**Work instructions:** Only one stretch of the data is wanted: the line containing "-- ==== Sys2Proof/Safety.lean", the line containing "def State.safe (s", and every line between them, copied exactly.

== Segment start ==

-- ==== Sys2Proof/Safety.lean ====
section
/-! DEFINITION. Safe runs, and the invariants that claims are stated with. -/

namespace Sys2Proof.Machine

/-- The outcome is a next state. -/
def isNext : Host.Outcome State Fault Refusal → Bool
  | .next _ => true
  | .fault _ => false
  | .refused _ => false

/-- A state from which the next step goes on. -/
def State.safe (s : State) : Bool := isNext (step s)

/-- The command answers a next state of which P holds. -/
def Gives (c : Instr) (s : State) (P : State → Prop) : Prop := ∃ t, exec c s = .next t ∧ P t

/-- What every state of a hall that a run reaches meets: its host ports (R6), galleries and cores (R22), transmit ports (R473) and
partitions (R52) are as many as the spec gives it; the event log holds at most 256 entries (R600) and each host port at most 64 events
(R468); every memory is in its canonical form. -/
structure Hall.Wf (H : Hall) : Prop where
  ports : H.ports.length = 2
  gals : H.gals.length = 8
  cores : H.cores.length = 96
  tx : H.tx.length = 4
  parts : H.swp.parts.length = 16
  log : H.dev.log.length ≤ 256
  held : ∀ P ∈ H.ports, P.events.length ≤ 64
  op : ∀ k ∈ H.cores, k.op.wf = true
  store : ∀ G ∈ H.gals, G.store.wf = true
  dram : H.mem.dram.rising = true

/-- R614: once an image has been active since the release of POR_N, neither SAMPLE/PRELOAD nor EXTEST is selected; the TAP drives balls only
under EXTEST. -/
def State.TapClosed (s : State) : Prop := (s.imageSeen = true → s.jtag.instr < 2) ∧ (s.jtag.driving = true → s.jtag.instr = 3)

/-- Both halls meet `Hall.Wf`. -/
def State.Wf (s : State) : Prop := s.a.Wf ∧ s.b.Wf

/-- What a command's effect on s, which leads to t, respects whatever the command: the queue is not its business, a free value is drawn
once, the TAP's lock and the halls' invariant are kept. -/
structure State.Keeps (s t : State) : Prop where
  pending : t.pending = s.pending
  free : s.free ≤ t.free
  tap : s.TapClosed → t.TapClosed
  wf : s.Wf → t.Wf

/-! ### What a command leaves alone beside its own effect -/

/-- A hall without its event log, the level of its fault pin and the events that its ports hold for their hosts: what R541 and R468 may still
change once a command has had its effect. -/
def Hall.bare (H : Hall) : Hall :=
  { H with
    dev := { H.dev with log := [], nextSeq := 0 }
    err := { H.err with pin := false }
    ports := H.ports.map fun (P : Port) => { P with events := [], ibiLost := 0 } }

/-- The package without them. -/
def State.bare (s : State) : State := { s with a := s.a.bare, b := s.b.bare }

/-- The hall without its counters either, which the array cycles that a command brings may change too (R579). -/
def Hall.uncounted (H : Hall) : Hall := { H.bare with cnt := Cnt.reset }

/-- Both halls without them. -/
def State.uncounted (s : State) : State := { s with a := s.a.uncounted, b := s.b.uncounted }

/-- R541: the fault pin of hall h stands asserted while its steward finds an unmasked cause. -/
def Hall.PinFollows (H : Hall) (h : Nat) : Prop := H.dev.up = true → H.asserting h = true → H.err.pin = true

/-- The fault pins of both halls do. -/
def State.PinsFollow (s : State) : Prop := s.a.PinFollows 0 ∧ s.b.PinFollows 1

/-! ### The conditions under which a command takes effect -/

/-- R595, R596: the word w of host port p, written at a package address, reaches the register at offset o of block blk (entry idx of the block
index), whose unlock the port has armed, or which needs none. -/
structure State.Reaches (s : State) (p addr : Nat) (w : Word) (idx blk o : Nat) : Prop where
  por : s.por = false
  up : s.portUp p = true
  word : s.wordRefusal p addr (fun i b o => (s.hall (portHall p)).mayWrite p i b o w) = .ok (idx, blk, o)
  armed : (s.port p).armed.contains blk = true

== Segment end ==
== Segment start ==

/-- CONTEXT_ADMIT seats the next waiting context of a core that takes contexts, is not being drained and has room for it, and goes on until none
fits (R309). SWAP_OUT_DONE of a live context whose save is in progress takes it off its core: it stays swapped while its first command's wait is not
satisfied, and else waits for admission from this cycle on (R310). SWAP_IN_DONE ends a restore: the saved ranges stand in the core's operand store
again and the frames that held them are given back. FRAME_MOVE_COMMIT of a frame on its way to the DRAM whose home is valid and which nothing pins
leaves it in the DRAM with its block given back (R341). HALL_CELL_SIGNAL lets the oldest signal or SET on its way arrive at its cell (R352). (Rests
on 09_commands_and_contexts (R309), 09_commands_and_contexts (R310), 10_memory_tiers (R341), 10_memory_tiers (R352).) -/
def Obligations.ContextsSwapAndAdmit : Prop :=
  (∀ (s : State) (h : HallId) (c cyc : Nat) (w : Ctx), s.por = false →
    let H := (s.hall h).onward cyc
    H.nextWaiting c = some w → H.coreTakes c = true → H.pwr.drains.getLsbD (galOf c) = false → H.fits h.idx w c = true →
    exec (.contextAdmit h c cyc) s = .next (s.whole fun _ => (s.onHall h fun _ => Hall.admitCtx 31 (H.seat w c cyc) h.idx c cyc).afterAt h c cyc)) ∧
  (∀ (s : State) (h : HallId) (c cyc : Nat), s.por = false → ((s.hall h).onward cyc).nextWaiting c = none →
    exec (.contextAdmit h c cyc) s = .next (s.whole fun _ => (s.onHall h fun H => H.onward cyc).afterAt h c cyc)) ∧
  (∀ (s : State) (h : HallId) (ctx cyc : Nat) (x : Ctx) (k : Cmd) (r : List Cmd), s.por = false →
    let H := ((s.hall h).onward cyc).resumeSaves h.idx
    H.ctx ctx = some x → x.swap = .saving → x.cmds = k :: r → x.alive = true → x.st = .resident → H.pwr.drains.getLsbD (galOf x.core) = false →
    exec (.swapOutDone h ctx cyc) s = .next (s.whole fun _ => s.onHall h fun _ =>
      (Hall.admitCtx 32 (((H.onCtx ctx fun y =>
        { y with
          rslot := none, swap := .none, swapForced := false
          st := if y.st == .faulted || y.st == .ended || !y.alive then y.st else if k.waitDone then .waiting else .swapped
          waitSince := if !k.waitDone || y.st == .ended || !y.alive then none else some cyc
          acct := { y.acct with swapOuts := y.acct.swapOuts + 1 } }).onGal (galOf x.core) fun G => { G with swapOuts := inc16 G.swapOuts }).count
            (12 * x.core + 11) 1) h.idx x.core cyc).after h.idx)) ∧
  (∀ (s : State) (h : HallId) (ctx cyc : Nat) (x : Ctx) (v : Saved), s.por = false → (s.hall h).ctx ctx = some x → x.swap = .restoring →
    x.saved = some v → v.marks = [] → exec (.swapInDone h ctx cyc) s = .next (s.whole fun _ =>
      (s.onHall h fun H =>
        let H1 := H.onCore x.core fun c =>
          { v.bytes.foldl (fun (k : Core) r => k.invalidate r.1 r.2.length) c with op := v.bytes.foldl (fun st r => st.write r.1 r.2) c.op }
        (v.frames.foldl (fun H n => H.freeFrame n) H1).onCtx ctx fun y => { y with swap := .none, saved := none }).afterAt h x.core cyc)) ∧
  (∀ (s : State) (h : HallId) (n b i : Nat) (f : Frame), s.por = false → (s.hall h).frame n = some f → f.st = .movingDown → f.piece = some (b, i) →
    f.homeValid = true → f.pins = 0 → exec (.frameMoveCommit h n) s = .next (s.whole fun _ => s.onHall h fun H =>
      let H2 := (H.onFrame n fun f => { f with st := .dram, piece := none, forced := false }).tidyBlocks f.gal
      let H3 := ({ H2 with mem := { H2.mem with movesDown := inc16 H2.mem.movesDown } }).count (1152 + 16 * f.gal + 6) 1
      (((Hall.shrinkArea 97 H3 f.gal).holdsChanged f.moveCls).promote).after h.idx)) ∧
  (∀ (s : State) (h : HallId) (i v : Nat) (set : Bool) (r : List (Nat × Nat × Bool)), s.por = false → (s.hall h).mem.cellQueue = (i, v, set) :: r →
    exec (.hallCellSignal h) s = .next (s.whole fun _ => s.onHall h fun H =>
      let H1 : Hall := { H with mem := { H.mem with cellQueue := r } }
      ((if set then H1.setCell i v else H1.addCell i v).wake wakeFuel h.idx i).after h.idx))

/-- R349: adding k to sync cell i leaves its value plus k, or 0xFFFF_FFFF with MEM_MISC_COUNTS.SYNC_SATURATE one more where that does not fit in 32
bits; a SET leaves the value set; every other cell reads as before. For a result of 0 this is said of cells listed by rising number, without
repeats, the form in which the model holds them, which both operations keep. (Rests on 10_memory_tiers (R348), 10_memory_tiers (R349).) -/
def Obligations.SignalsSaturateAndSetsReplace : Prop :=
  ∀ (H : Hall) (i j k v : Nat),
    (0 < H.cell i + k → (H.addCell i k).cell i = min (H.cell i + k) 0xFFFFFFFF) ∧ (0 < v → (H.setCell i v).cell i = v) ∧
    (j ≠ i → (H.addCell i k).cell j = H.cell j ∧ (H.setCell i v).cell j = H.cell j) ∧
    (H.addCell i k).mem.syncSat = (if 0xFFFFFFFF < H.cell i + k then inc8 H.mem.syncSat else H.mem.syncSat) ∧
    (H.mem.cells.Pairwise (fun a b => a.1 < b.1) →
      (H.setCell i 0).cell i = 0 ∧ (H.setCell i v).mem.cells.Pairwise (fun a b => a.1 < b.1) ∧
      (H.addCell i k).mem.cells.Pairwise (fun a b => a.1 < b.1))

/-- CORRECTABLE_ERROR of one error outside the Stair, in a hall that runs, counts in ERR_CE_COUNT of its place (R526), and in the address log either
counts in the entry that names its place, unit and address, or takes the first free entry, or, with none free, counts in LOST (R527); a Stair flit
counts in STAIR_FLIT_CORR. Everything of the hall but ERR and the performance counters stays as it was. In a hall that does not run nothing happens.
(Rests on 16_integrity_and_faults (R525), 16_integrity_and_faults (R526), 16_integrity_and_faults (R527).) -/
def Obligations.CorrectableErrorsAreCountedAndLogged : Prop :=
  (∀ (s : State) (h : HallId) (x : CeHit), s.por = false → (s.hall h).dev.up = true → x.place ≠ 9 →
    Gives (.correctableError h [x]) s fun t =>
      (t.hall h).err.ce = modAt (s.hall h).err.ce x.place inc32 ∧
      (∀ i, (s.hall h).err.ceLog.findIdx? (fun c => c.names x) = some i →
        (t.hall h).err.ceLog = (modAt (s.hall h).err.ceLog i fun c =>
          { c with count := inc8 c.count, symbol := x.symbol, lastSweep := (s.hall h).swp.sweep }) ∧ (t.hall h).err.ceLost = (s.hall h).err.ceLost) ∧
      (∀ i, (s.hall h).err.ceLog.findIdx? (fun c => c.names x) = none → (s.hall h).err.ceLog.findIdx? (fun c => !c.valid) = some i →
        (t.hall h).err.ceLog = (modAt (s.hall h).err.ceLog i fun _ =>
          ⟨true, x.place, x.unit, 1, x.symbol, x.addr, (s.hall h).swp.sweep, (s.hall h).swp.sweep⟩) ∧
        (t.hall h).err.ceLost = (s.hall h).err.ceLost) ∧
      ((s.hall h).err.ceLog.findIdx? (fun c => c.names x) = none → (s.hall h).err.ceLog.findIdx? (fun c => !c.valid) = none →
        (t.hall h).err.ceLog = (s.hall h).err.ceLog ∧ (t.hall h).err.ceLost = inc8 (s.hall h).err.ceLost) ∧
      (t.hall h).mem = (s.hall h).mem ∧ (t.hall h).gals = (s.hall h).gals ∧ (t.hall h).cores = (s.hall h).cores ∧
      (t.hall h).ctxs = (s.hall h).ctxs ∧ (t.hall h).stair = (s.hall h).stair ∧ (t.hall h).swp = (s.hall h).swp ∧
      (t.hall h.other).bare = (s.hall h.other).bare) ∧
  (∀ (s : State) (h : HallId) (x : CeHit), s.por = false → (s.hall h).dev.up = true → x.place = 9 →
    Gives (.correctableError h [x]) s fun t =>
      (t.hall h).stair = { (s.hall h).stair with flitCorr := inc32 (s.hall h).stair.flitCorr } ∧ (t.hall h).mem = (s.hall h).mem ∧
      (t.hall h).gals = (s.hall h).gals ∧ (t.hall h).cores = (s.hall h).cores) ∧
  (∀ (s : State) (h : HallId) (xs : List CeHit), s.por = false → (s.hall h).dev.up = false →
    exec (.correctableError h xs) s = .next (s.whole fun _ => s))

== Segment end ==

**Written solution:**
-- ==== Sys2Proof/Safety.lean ====
section
/-! DEFINITION. Safe runs, and the invariants that claims are stated with. -/

namespace Sys2Proof.Machine

/-- The outcome is a next state. -/
def isNext : Host.Outcome State Fault Refusal → Bool
  | .next _ => true
  | .fault _ => false
  | .refused _ => false

/-- A state from which the next step goes on. -/
def State.safe (s : State) : Bool := isNext (step s)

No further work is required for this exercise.